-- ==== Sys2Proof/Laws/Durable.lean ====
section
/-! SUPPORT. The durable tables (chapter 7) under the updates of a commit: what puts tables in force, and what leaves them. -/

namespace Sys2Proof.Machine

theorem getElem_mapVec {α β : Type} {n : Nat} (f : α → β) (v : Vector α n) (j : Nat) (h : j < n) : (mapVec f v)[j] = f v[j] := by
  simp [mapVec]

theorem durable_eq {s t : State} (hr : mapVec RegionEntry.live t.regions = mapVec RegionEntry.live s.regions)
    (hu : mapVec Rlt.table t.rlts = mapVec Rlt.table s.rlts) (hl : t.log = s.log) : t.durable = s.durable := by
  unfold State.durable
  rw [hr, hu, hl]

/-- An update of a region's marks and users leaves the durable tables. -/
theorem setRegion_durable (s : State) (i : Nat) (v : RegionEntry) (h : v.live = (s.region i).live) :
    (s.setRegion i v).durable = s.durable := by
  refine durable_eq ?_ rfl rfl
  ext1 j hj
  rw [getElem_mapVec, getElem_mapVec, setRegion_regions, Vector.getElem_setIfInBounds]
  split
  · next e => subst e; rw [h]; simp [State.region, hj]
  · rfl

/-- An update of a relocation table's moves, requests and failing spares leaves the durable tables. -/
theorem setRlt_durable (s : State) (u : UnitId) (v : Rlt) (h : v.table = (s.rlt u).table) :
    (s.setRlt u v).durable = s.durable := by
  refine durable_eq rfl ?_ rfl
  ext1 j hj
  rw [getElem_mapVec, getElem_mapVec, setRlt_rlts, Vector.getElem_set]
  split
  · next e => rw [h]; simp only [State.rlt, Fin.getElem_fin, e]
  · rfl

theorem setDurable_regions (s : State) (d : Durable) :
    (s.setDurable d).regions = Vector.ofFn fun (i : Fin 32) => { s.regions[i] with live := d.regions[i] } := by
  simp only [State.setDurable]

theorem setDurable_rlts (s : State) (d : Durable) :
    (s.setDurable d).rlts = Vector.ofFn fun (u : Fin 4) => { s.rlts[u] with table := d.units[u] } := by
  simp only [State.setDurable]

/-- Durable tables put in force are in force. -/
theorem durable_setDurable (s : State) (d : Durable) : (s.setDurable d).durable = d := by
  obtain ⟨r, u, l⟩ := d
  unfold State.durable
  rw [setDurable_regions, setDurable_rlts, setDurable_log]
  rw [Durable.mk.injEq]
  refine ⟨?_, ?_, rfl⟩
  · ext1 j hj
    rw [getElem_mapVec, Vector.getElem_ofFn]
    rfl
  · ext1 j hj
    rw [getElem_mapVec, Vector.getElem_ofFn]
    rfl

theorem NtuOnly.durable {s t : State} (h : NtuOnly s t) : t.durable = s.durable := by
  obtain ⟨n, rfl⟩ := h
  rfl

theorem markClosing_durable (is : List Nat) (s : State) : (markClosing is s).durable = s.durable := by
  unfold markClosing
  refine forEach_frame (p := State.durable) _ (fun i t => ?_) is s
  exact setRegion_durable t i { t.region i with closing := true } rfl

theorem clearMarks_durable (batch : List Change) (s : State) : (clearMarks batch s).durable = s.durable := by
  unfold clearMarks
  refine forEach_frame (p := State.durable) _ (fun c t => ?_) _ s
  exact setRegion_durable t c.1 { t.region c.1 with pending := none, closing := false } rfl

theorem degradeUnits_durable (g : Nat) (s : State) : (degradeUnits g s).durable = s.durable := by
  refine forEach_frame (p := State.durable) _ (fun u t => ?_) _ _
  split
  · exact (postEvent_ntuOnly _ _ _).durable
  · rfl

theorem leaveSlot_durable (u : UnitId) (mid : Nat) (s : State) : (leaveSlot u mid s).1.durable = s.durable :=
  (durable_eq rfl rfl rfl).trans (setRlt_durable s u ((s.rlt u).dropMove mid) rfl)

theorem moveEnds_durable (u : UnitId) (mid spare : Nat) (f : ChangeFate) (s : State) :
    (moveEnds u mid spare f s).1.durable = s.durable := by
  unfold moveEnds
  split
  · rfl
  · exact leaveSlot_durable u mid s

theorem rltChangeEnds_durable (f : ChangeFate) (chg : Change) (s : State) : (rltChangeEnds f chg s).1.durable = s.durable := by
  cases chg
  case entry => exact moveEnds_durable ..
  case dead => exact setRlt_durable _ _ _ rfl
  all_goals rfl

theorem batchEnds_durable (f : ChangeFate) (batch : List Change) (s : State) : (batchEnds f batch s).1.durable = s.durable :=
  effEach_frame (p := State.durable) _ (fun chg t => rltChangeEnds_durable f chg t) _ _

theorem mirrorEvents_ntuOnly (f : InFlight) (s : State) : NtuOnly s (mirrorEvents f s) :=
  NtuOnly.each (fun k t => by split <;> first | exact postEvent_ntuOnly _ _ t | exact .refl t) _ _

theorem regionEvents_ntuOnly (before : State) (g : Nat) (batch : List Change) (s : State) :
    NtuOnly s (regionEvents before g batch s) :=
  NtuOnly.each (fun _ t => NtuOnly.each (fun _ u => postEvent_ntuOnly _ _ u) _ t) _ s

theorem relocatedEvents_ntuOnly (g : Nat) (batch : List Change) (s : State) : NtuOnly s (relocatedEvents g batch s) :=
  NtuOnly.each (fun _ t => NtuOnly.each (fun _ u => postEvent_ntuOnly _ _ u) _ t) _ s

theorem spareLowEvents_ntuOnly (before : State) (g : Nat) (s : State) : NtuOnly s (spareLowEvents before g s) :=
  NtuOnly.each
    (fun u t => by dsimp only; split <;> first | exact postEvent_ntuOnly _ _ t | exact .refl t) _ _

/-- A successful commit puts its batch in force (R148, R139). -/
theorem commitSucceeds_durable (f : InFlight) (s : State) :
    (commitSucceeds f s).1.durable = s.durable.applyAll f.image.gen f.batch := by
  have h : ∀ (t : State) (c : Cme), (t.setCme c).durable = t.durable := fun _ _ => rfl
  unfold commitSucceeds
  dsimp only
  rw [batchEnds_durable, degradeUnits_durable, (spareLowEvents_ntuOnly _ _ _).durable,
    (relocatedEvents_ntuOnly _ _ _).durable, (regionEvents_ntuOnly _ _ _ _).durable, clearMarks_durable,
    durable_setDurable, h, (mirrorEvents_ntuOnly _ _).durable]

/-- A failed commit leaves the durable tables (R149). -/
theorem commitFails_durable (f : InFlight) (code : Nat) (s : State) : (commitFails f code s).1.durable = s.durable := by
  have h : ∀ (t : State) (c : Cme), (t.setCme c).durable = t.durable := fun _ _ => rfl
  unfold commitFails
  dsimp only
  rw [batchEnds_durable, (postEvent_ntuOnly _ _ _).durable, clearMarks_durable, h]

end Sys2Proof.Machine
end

________________________

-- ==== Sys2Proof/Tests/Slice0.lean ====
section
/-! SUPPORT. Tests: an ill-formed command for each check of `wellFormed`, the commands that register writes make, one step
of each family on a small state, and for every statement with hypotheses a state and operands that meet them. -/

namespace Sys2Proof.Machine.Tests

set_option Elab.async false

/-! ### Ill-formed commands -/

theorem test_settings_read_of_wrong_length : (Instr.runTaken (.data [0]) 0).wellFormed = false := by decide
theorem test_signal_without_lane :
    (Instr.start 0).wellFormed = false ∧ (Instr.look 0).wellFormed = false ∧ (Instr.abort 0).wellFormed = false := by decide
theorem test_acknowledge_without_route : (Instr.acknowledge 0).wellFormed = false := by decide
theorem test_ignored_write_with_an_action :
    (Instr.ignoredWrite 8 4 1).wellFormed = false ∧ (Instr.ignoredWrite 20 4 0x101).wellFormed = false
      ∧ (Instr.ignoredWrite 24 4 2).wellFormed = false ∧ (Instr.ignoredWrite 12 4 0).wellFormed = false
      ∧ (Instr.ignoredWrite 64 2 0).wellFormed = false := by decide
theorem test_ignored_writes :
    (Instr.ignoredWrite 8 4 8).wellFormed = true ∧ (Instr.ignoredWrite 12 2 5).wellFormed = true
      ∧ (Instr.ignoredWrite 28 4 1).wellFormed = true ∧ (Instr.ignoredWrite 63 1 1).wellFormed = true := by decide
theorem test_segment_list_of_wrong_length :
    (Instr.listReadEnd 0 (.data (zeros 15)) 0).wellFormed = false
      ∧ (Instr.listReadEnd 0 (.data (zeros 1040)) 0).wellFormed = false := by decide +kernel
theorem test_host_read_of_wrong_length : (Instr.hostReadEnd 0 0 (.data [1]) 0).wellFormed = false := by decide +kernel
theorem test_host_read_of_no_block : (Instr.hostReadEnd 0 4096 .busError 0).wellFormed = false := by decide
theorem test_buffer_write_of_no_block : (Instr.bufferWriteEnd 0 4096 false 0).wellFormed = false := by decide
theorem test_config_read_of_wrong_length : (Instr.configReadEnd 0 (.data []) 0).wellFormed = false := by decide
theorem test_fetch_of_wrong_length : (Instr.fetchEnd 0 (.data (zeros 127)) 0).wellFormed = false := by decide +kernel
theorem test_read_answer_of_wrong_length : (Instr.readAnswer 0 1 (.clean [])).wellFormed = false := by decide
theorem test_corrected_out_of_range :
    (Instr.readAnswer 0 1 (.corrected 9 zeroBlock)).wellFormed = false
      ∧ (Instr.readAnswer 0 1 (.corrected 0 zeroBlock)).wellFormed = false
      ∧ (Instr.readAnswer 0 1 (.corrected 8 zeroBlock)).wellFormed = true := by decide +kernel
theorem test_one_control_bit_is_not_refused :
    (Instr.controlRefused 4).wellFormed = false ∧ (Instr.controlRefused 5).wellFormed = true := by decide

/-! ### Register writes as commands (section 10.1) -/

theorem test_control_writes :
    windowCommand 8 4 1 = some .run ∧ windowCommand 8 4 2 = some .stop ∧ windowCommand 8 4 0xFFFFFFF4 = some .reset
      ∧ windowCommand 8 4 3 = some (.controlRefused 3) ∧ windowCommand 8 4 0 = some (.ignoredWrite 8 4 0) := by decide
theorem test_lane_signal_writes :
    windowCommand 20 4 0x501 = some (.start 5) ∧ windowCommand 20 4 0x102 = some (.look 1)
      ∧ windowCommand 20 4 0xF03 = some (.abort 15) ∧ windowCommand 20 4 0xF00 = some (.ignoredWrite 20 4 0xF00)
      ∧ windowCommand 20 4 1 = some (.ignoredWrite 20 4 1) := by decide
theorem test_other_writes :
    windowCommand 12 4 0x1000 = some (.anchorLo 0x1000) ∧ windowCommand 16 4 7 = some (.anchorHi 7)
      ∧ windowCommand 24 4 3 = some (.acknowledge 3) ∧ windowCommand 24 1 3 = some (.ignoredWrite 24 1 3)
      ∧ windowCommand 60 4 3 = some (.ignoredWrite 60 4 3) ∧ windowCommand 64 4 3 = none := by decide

________________________

Each line of the listing that contains the word "Tests" must be counted. Give only the resulting figure.

• **Finished exercise**:
3